No standard treatment for CMC exists, and the choice of treatment is difficult due to the various clinical features. However, treatment options for AD-CMC have been described; most common treatment includes using prophylactic antifungal agents. Because of the proven underlying immunologic and genetic defects in patients with AD-CMC, granulocyte colony-stimulating factor (G-CSF) has been used to improve the chemotactic functions of neutrophils. Moreover, ruxolitinib, a Janus kinase (JAK)1/2 inhibitor, and a histone deacetylase inhibitor are being tested in trials [14]. Wildbaum et al. [15], continuous G-CSF (filgrastim) therapy presented that a complete clinical remission of female patient who was 59-years-old patient suffered from CMC for more than 33 years. G-CSF treatment for last 16 years had an effect on activation of STAT3 increasing Th17 cell development or stimulating IL-17 secretion and of SOCS1 expression which makes inhibition of STAT1 and reduced IFN-γ secretion. Ruxolitinib effects on JAK1/2 pathway signaling and activation of transcription (JAK-STAT) pathways. JAK1/2 inhibitor that is already known as US Food and Drug Administration approved for the treatment of myelofibrosis. A case of treatment of oral ruxolitinib showed that 28-years-old woman experienced hair regrowth and unexpectedly resolved the oral candidiasis [16].

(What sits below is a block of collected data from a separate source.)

-- ==== Sys2Proof/Decode.lean ====
section
/-! DEFINITION. Which operation an event performs (spec 30_encoding.md R78, R79), the event that spells an
operation, the condition under which a row of the opcode table is selected, and the table itself with the
decoder the spec reads from it (R85). No event is refused: every byte has a meaning in every state (R70,
R81). -/

namespace Sys2Proof

open Machine

/-! ## Decode -/

/-- Step 2 of the decode order: the tests of the current state (R79). -/
def decodeInState (s : State) (b : Byte) : Instr :=
  match s.session.state with
  | .waitForStart => .idleSkip b
  | .expectPayloadOrChecksumTok =>
    if isNoise s b then .txtNoise b
    else if isCstok s b then .txtCstok
    else if bufFull s then .txtOvf b
    else .txtAppend b
  | .expectChecksumHex1 => if isHex b then .txtHex1 (hexVal b) else .txtHex1Bad b
  | .expectChecksumHex2 => if isHex b then .txtHex2 (hexVal b) else .txtHex2Bad b
  | .expectEnd1 => if isEnd1 s b then .txtEnd1 else .txtEnd1Bad b
  | .expectEnd2 =>
    if !isEnd2 s b then .txtEnd2Bad b
    else if xorOk s then .txtEnd2Ok
    else .txtEnd2Ckfail
  | .expectSync2 => if isBSync2 s b then .binSync2 else .binSync2Bad b
  | .expectLength =>
    if s.session.wrCnt == 0 then .binLen0 b
    else if lenOver s (decodedLength s b) then .binLen1Ovf b
    else if decodedLength s b == 0 then .binLen1Zero
    else .binLen1 b
  | .expectPayload =>
    if bufFull s then .binPayOvf b
    else if payDone s then .binPayLast b
    else .binPay b
  | .expectCheckA => if ckaOk s b then .binCka b else .binCkaBad b
  | .expectCheckB => if ckbOk s b then .binCkbOk b else .binCkbBad b

/-- The operation a `FEED(b)` performs: the start-token test first, where it is enabled (R79). -/
def decodeFeed (s : State) (b : Byte) : Instr :=
  if startEnabled s && isTStart s b then .startText
  else if startEnabled s && isBSync1 s b then .startBin
  else decodeInState s b

/-- The operation an event performs. -/
def decode (s : State) : Event → Instr
  | .feed b => decodeFeed s b
  | .abort => .abort
  | .reset => .reset

/-! ## Encode -/

/-- The event that spells an operation (R79, R85): a row with a parameter names the parameter's byte, a
hex digit is spelled by R75, BIN.LEN1.ZERO is the byte 0x00. -/
def encode (cfg : Config) : Instr → Event
  | .startText => .feed cfg.textStart
  | .startBin => .feed cfg.binSync1
  | .idleSkip b => .feed b
  | .txtNoise b => .feed b
  | .txtCstok => .feed cfg.textCstok
  | .txtOvf b => .feed b
  | .txtAppend b => .feed b
  | .txtHex1 h => .feed (hexDigit h)
  | .txtHex1Bad b => .feed b
  | .txtHex2 h => .feed (hexDigit h)
  | .txtHex2Bad b => .feed b
  | .txtEnd1 => .feed cfg.textEnd1
  | .txtEnd1Bad b => .feed b
  | .txtEnd2Bad b => .feed b
  | .txtEnd2Ok => .feed cfg.textEnd2
  | .txtEnd2Ckfail => .feed cfg.textEnd2
  | .binSync2 => .feed cfg.binSync2
  | .binSync2Bad b => .feed b
  | .binLen0 b => .feed b
  | .binLen1Ovf b => .feed b
  | .binLen1Zero => .feed 0x00
  | .binLen1 b => .feed b
  | .binPayOvf b => .feed b
  | .binPayLast b => .feed b
  | .binPay b => .feed b
  | .binCka b => .feed b
  | .binCkaBad b => .feed b
  | .binCkbOk b => .feed b
  | .binCkbBad b => .feed b
  | .abort => .abort
  | .reset => .reset

/-! ## When a row is selected -/

/-- The state in which a step 2 row stands (R79); none for the rows of step 1 and for the other events. -/
def contextOf : Instr → Option FsmState
  | .startText => none
  | .startBin => none
  | .idleSkip _ => some .waitForStart
  | .txtNoise _ => some .expectPayloadOrChecksumTok
  | .txtCstok => some .expectPayloadOrChecksumTok
  | .txtOvf _ => some .expectPayloadOrChecksumTok
  | .txtAppend _ => some .expectPayloadOrChecksumTok
  | .txtHex1 _ => some .expectChecksumHex1
  | .txtHex1Bad _ => some .expectChecksumHex1
  | .txtHex2 _ => some .expectChecksumHex2
  | .txtHex2Bad _ => some .expectChecksumHex2
  | .txtEnd1 => some .expectEnd1
  | .txtEnd1Bad _ => some .expectEnd1
  | .txtEnd2Bad _ => some .expectEnd2
  | .txtEnd2Ok => some .expectEnd2
  | .txtEnd2Ckfail => some .expectEnd2
  | .binSync2 => some .expectSync2
  | .binSync2Bad _ => some .expectSync2
  | .binLen0 _ => some .expectLength
  | .binLen1Ovf _ => some .expectLength
  | .binLen1Zero => some .expectLength
  | .binLen1 _ => some .expectLength
  | .binPayOvf _ => some .expectPayload
  | .binPayLast _ => some .expectPayload
  | .binPay _ => some .expectPayload
  | .binCka _ => some .expectCheckA
  | .binCkaBad _ => some .expectCheckA
  | .binCkbOk _ => some .expectCheckB
  | .binCkbBad _ => some .expectCheckB
  | .abort => none
  | .reset => none

/-- The register condition of a row, the tests above it in its state included (R79). -/
def guardHolds (s : State) : Instr → Bool
  | .startText => startEnabled s
  | .startBin => startEnabled s
  | .idleSkip _ => true
  | .txtNoise _ => true
  | .txtCstok => true
  | .txtOvf _ => s.session.wrCnt == s.cfg.C
  | .txtAppend _ => s.session.wrCnt != s.cfg.C
  | .txtHex1 _ => true
  | .txtHex1Bad _ => true
  | .txtHex2 _ => true
  | .txtHex2Bad _ => true
  | .txtEnd1 => true
  | .txtEnd1Bad _ => true
  | .txtEnd2Bad _ => true
  | .txtEnd2Ok => s.session.xorAcc == 0
  | .txtEnd2Ckfail => s.session.xorAcc != 0
  | .binSync2 => true
  | .binSync2Bad _ => true
  | .binLen0 _ => s.session.wrCnt == 0
  | .binLen1Ovf b => s.session.wrCnt != 0 && decide (s.cfg.C < (decodedLength s b).toNat)
  | .binLen1Zero => s.session.wrCnt != 0 && cellByte s 0 == 0
  | .binLen1 b =>
    s.session.wrCnt != 0 && decide (1 ≤ (decodedLength s b).toNat)
      && decide ((decodedLength s b).toNat ≤ s.cfg.C)
  | .binPayOvf _ => s.session.wrCnt == s.cfg.C
  | .binPayLast _ =>
    s.session.wrCnt != s.cfg.C && s.session.wrCnt + 1 == s.session.expLen.toNat + 2
  | .binPay _ =>
    s.session.wrCnt != s.cfg.C && s.session.wrCnt + 1 != s.session.expLen.toNat + 2
  | .binCka b => b == s.session.acc1
  | .binCkaBad b => b != s.session.acc1
  | .binCkbOk b => b == s.session.acc2
  | .binCkbBad b => b != s.session.acc2
  | .abort => true
  | .reset => true

/-- Step 1 takes the event: the start-token test is enabled and the byte is a start byte (R78, R79). -/
def startTaken (s : State) : Event → Bool
  | .feed b => startEnabled s && (b == s.cfg.textStart || b == s.cfg.binSync1)
  | .abort => false
  | .reset => false

/-- The row of an operation is the one selected when its event arrives (R79). -/
def selects (s : State) (i : Instr) : Bool :=
  match contextOf i with
  | some c => s.session.state == c && guardHolds s i && !startTaken s (encode s.cfg i)
  | none => guardHolds s i

/-! ## The opcode table as data -/

/-- One row of the opcode table (R85). -/
structure Row where
  /-- `fields.context`. -/
  contexts : List FsmState
  /-- `fields.start_test`. -/
  startTest : Bool
  /-- `fields.priority`: lower is tested first. -/
  priority : Nat
  /-- `fields.byte` and `fields.guard`; a catch-all row has no byte condition of its own. -/
  holds : State → Byte → Bool
  /-- The operation, given the byte. -/
  instr : Byte → Instr

/-- The contexts of the two start rows (R85). -/
def startContexts : List FsmState :=
  [.waitForStart, .expectPayloadOrChecksumTok, .expectChecksumHex1, .expectChecksumHex2,
    .expectEnd1, .expectEnd2]

/-- The rows of the start-token test and of `WaitForStart`. -/
def startRows : List Row :=
  [⟨startContexts, true, 0, fun s b => b == s.cfg.textStart, fun _ => .startText⟩,
   ⟨startContexts, true, 1, fun s b => b == s.cfg.binSync1 && b != s.cfg.textStart, fun _ => .startBin⟩,
   ⟨[.waitForStart], false, 2, fun _ _ => true, .idleSkip⟩]

/-- The rows of the text track. -/
def textRows : List Row :=
  [⟨[.expectPayloadOrChecksumTok], false, 2, fun s b => decide (s.cfg.textMaxChar < b), .txtNoise⟩,
   ⟨[.expectPayloadOrChecksumTok], false, 3, fun s b => b == s.cfg.textCstok, fun _ => .txtCstok⟩,
   ⟨[.expectPayloadOrChecksumTok], false, 4, fun s _ => s.session.wrCnt == s.cfg.C, .txtOvf⟩,
   ⟨[.expectPayloadOrChecksumTok], false, 5, fun s _ => decide (s.session.wrCnt < s.cfg.C), .txtAppend⟩,
   ⟨[.expectChecksumHex1], false, 2, fun _ b => isHex b, fun b => .txtHex1 (hexVal b)⟩,
   ⟨[.expectChecksumHex1], false, 3, fun _ _ => true, .txtHex1Bad⟩,
   ⟨[.expectChecksumHex2], false, 2, fun _ b => isHex b, fun b => .txtHex2 (hexVal b)⟩,
   ⟨[.expectChecksumHex2], false, 3, fun _ _ => true, .txtHex2Bad⟩,
   ⟨[.expectEnd1], false, 2, fun s b => b == s.cfg.textEnd1, fun _ => .txtEnd1⟩,
   ⟨[.expectEnd1], false, 3, fun _ _ => true, .txtEnd1Bad⟩,
   ⟨[.expectEnd2], false, 2, fun s b => b != s.cfg.textEnd2, .txtEnd2Bad⟩,
   ⟨[.expectEnd2], false, 3, fun s b => b == s.cfg.textEnd2 && s.session.xorAcc == 0,
     fun _ => .txtEnd2Ok⟩,
   ⟨[.expectEnd2], false, 4, fun s b => b == s.cfg.textEnd2 && s.session.xorAcc != 0,
     fun _ => .txtEnd2Ckfail⟩]

/-- The rows of the binary track. -/
def binaryRows : List Row :=
  [⟨[.expectSync2], false, 2, fun s b => b == s.cfg.binSync2, fun _ => .binSync2⟩,
   ⟨[.expectSync2], false, 3, fun _ _ => true, .binSync2Bad⟩,
   ⟨[.expectLength], false, 2, fun s _ => s.session.wrCnt == 0, .binLen0⟩,
   ⟨[.expectLength], false, 3, fun s b => s.session.wrCnt == 1
      && decide (s.cfg.C < (cellByte s 0).toNat + 256 * b.toNat), .binLen1Ovf⟩,
   ⟨[.expectLength], false, 4, fun s b => s.session.wrCnt == 1 && cellByte s 0 == 0x00 && b == 0x00,
     fun _ => .binLen1Zero⟩,
   ⟨[.expectLength], false, 5, fun s b => s.session.wrCnt == 1
      && decide (1 ≤ (cellByte s 0).toNat + 256 * b.toNat)
      && decide ((cellByte s 0).toNat + 256 * b.toNat ≤ s.cfg.C), .binLen1⟩,
   ⟨[.expectPayload], false, 2, fun s _ => s.session.wrCnt == s.cfg.C, .binPayOvf⟩,
   ⟨[.expectPayload], false, 3, fun s _ => decide (s.session.wrCnt < s.cfg.C)
      && s.session.wrCnt + 1 == s.session.expLen.toNat + 2, .binPayLast⟩,
   ⟨[.expectPayload], false, 4, fun s _ => decide (s.session.wrCnt < s.cfg.C)
      && s.session.wrCnt + 1 != s.session.expLen.toNat + 2, .binPay⟩,
   ⟨[.expectCheckA], false, 2, fun s b => b == s.session.acc1, .binCka⟩,
   ⟨[.expectCheckA], false, 3, fun _ _ => true, .binCkaBad⟩,
   ⟨[.expectCheckB], false, 2, fun s b => b == s.session.acc2, .binCkbOk⟩,
   ⟨[.expectCheckB], false, 3, fun _ _ => true, .binCkbBad⟩]

/-- The 29 `FEED` rows of the opcode table, in the table's order (R85). -/
def opcodeRows : List Row := startRows ++ (textRows ++ binaryRows)

/-- The row of least priority number, the earlier one where two are equal (R85). -/
def leastPriority : List Row → Option Row
  | [] => none
  | r :: rest =>
    match leastPriority rest with
    | none => some r
    | some q => if q.priority < r.priority then some q else some r

/-- The decoder R85 describes: of the rows whose context and condition hold, the one tested first. -/
def tableDecode (s : State) (b : Byte) : Option Instr :=
  (leastPriority (opcodeRows.filter fun r =>
    r.contexts.contains s.session.state && r.holds s b)).map fun r => r.instr b

/-! ## A table word on its own -/

/-- A word of the opcode table gives the byte and not the context that selects the row (R85). This is the
context of the row that names the byte by a single compare (mask 0xFF), the earliest in the table where
two rows do, and `WaitForStart` for a byte that no row names (DESIGN CHOICE: log entry 8). -/
def tableContext (b : Byte) (s : State) : State :=
  if isTStart s b || isBSync1 s b then
    { s with session := { s.session with state := .waitForStart } }
  else if isCstok s b then
    { s with session := { s.session with state := .expectPayloadOrChecksumTok, proto := .text } }
  else if isEnd1 s b then
    { s with session := { s.session with state := .expectEnd1, proto := .text } }
  else if isEnd2 s b then
    { s with session := { s.session with state := .expectEnd2, proto := .text, xorAcc := 0 } }
  else if isBSync2 s b then
    { s with session := { s.session with state := .expectSync2, proto := .binary } }
  else if b == 0x00 then
    { s with session := { s.session with
        state := .expectLength, proto := .binary, wrCnt := 1
        buf := writeCell s.session.buf 0 0x00 } }
  else { s with session := { s.session with state := .waitForStart } }

/-- The event of a table word: one byte, numbered as the table numbers its bits (R70, R85). -/
def tableEvent (nbits w : Nat) : Option Event :=
  if nbits = 0 ∨ 256 ≤ w then none else some (.feed (BitVec.ofNat 8 w))

/-- The operation the decoder reads from a table word under the reference configuration, in the context
of `tableContext` (log entry 8). -/
def decodeTableWord (nbits w : Nat) : Option Instr :=
  (tableEvent nbits w).map (decode (tableContext (BitVec.ofNat 8 w) State.reset))

end Sys2Proof
end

In the Republic of Korea, dermatologists have reported many CMC cases, but without genetic evaluations for STAT1 mutations. To the best of our knowledge, this is the first report on a STAT1 mutation in a CMC case in Korea [1720]. It highlights the need for more communication among different specialists to discuss and evaluate the genetic diagnosis and treatment. Moreover, familial genetic mutations should be evaluated to help with the interpretation of clinical findings. It would have been better for the patient if his parents had agreed for genetic testing earlier.

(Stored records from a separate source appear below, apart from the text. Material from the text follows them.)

/-- R157: with a capacity below 2 the length byte that finds the buffer full is the `BufferOverflow`
abort, with nothing written. -/
def Obligations.TinyBuffersAbortInLength : Prop :=
  ∀ (s : State) (b : Byte) (rest : List Event),
    s.input = .feed b :: rest → s.cfg.C < 2 → s.session.wrCnt = s.cfg.C →
    s.session.state = .expectLength → s.session.proto = .binary →
    step s = .next { s with
      session := { s.session with state := .waitForStart }
      effects := [.armTimeout s.cfg.timeoutMs], input := rest }

/-- R200: every operation with an abort cause ends in `WaitForStart` and delivers nothing; but for the
length bytes of BIN.LEN1.OVF (R146) it changes no other register and no cell. -/
def Obligations.AbortsAreSilent : Prop :=
  ∀ (s t : State) (i : Instr) (c : AbortCause),
    abortCauseOf i = some c → exec i s = .next t →
    t.session.state = .waitForStart
    ∧ (∀ e ∈ t.effects, e.isFrame = false)
    ∧ ((∀ b, i ≠ .binLen1Ovf b) →
        t.session = { s.session with state := .waitForStart })

/-- R208: after an abort the very next byte is start-tested, whatever the discarded frame left behind. -/
def Obligations.AbortsResynchronize : Prop :=
  ∀ (s t : State) (i : Instr) (c : AbortCause),
    abortCauseOf i = some c → exec i s = .next t →
    (∀ b, startTaken t (.feed b) = true ↔ b = s.cfg.textStart ∨ b = s.cfg.binSync1)
    ∧ decode t (.feed s.cfg.textStart) = .startText
    ∧ (s.cfg.binSync1 ≠ s.cfg.textStart → decode t (.feed s.cfg.binSync1) = .startBin)

/-- R170: every `FEED` step but IDLE.SKIP emits exactly one `ArmTimeout`, with the configured deadline;
IDLE.SKIP, `ABORT`, `RESET` and a step without event emit nothing, and an `ABORT` in `WaitForStart`
changes nothing. That `ABORT` and `RESET` emit nothing at all is R176 and R230 (the spec's decisions D11
and D15); a step with an empty input is R214 and R182 (decision D13) over the model's own queue (log
entry 6). -/
def Obligations.TimeoutRequestPerByte : Prop :=
  ∀ s t : State, step s = .next t →
    (∀ b rest, s.input = .feed b :: rest → decode s (.feed b) ≠ .idleSkip b →
      t.effects.countP Effect.isArm = 1 ∧ .armTimeout s.cfg.timeoutMs ∈ t.effects)
    ∧ (∀ b rest, s.input = .feed b :: rest → decode s (.feed b) = .idleSkip b → t.effects = [])
    ∧ (∀ rest, s.input = .abort :: rest →
      t.effects = [] ∧ (s.session.state = .waitForStart → t.session = s.session))
    ∧ (∀ rest, s.input = .reset :: rest → t.effects = [])
    ∧ (s.input = [] → t.effects = [])

/-- R171, R172, R175: a `FrameText` comes only from TXT.END2.OK and a `FrameBinary` only from BIN.CKB.OK,
each with the length its operation delivers, and a step emits at most one frame effect. That a
`FrameBinary` carries the cells from 2 on is the spec's decision D9. In a state outside the invariants a
cell of the range may be one never written, which the model reads as one free value each time (DEDUCED:
log entry 4). -/
def Obligations.FramesComeFromDeliveriesOnly : Prop :=
  ∀ (s t : State) (i : Instr), exec i s = .next t →
    t.effects.countP Effect.isFrame ≤ 1
    ∧ (∀ len bytes, .frameText len bytes ∈ t.effects →
        i = .txtEnd2Ok ∧ len = s.session.wrCnt ∧ bytes = (List.range len).map (cellByte s))
    ∧ (∀ len bytes, .frameBinary len bytes ∈ t.effects →
        (∃ b, i = .binCkbOk b) ∧ len = s.session.expLen.toNat
          ∧ bytes = (List.range len).map fun k => cellByte s (2 + k))

/-- R59: in a state that satisfies the invariants every delivered byte was written by an append; no free
value is ever delivered. The range of a binary frame, from cell 2 on, is the spec's decision D9. -/
def Obligations.DeliveredBytesWereWritten : Prop :=
  ∀ s t : State, Inv s → step s = .next t →
    (∀ len bytes, .frameText len bytes ∈ t.effects →
      bytes.length = len ∧ ∀ i < len, readCell s.session.buf i = bytes[i]?)
    ∧ (∀ len bytes, .frameBinary len bytes ∈ t.effects →
      bytes.length = len ∧ ∀ i < len, readCell s.session.buf (2 + i) = bytes[i]?)

/-! ## The buffer -/

/-- Canonical buffers that read alike are equal: contents and data are the same thing. -/
def Obligations.CanonicalBuffersAreEqual : Prop :=
  ∀ m n : Memory, Memory.wf m = true → Memory.wf n = true →
    (∀ a, readCell m a = readCell n a) → m = n

/-! ## Frames -/

/-- R140, R74: the running sums are the sum and the weighted sum of the bytes, modulo 256. -/
def Obligations.RunningSumsClosedForm : Prop :=
  ∀ d : List Byte,
    (runningSums d).1 = BitVec.ofNat 8 (d.map BitVec.toNat).sum
    ∧ (runningSums d).2 = BitVec.ofNat 8 (weightedSum d)

/-- R128, text acceptance: fed where the start-token test is enabled, `TEXTFRAME(p)` is delivered once,
by its last byte, and every byte emits one `ArmTimeout`. The digits are spelled by the codes of R75
(PRESUMED: log entry 13). -/
def Obligations.TextFrameIsDelivered : Prop :=
  ∀ (s : State) (p : List Byte) (rest : List Event),
    s.cfg.wellFormed = true → textPayload s.cfg p = true →
    (s.session.state = .waitForStart ∨ s.session.proto = .text) →
    s.input = feeds (textFrame s.cfg p) ++ rest →
    ∃ t last, trace (p.length + 6) s =
        some (t, List.replicate (p.length + 5) [.armTimeout s.cfg.timeoutMs] ++ [last])
      ∧ last.Perm [.frameText p.length p, .armTimeout s.cfg.timeoutMs]
      ∧ t.session.state = .waitForStart ∧ t.input = rest

/-- R127: a text frame with the digits `h1`, `h2` is delivered when they spell the XOR of the payload, and
dropped without a frame effect otherwise (95_test_vectors.md section 9 items 2 and 4). The digits are
spelled by the codes of R75 (PRESUMED: log entry 13). -/
def Obligations.TextChecksumDecidesDelivery : Prop :=
  ∀ (s : State) (p : List Byte) (h1 h2 : Nibble) (rest : List Event),
    s.cfg.wellFormed = true → textPayload s.cfg p = true →
    (s.session.state = .waitForStart ∨ s.session.proto = .text) →
    s.input = feeds (textFrameWith s.cfg p h1 h2) ++ rest →
    ∃ t last, trace (p.length + 6) s =
        some (t, List.replicate (p.length + 5) [.armTimeout s.cfg.timeoutMs] ++ [last])
      ∧ t.session.state = .waitForStart ∧ t.input = rest
      ∧ (BitVec.ofNat 8 (16 * h1.toNat + h2.toNat) = textChecksum p →
          last.Perm [.frameText p.length p, .armTimeout s.cfg.timeoutMs])
      ∧ (BitVec.ofNat 8 (16 * h1.toNat + h2.toNat) ≠ textChecksum p →
          last = [.armTimeout s.cfg.timeoutMs])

In conclusion, WES plays a key role in the diagnosis of rare diseases like CMC. In addition, owing to many mutations and various genetic patterns in CMC, WES is very important. Furthermore, we need to introduce CMC panel which is already used in abroad. In cases with negative culture results, like the present one, the accompanying disorders like chronic/recurrent oral thrush, hypothyroidism, hepatitis, and SLE should prompt the question whether a genetic abnormality like a STAT1 mutation is present. In addition, long-term follow-ups in children are crucial for diagnosing rare diseases.

Acknowledgements

This work was supported by the Soonchunhyang University Research Fund.

Figures
Fig. 1.

Clinical features of chronic mucocutaneous candidiasis with systemic lupus erythematosus. Whitish oral thrush in the soft palate (A), vesicular rash on whole body without pruritis (B), malar rash and panniculitis on face (C), and erythematous rash on back (D).


Fig. 2.

Identification of a point mutation of the STAT1 gene. The patient is carrying compound heterozygous c.1162A>G (p.K388E) mutation.


TABLES

Laboratory results of serum immunoglobulins, complement levels, and lymphocyte subgroups (rates and cell numbers)

Patient Referencea
IgG (mg/dL) 1,379 386–1,470
IgA (mg/dL) 77 29–256
IgM (mg/dL) 158 37–224
IgE (IU/mL) 56.8 2–393
IgG1 subclass (mg/dL) 1,010 377.0–1,131.0
IgG2 subclass (mg/dL) 190 68.0–388.0
IgG3 subclass (mg/dL) 30.4 15.8–89.0
IgG4 subclass (mg/dL) 6.57 1.2–169.9
C3 (mg/dL) 172 90–180
C4 (mg/dL) 23 10–40
CH50 (IU/mL) 49 32–58
CD3+T cells (%) 83.13 60–76
CD3+T cells (cells/μL) 2,715 1,200–2,600
CD4+T cells (%) 44.40 31–47
CD4+T cells (cells/μL) 1,450 650–1,500
CD8+T cells (%) 38.25 18–35
CD8+T cells (cells/μL) 1,249 370–1,100
CD4+/CD8+ratio 1.16 <1.0

Reference ranges for 7- to 12-years-old children.

Ig, immunoglobulin; C, complement components; CD, cluster of differentiation.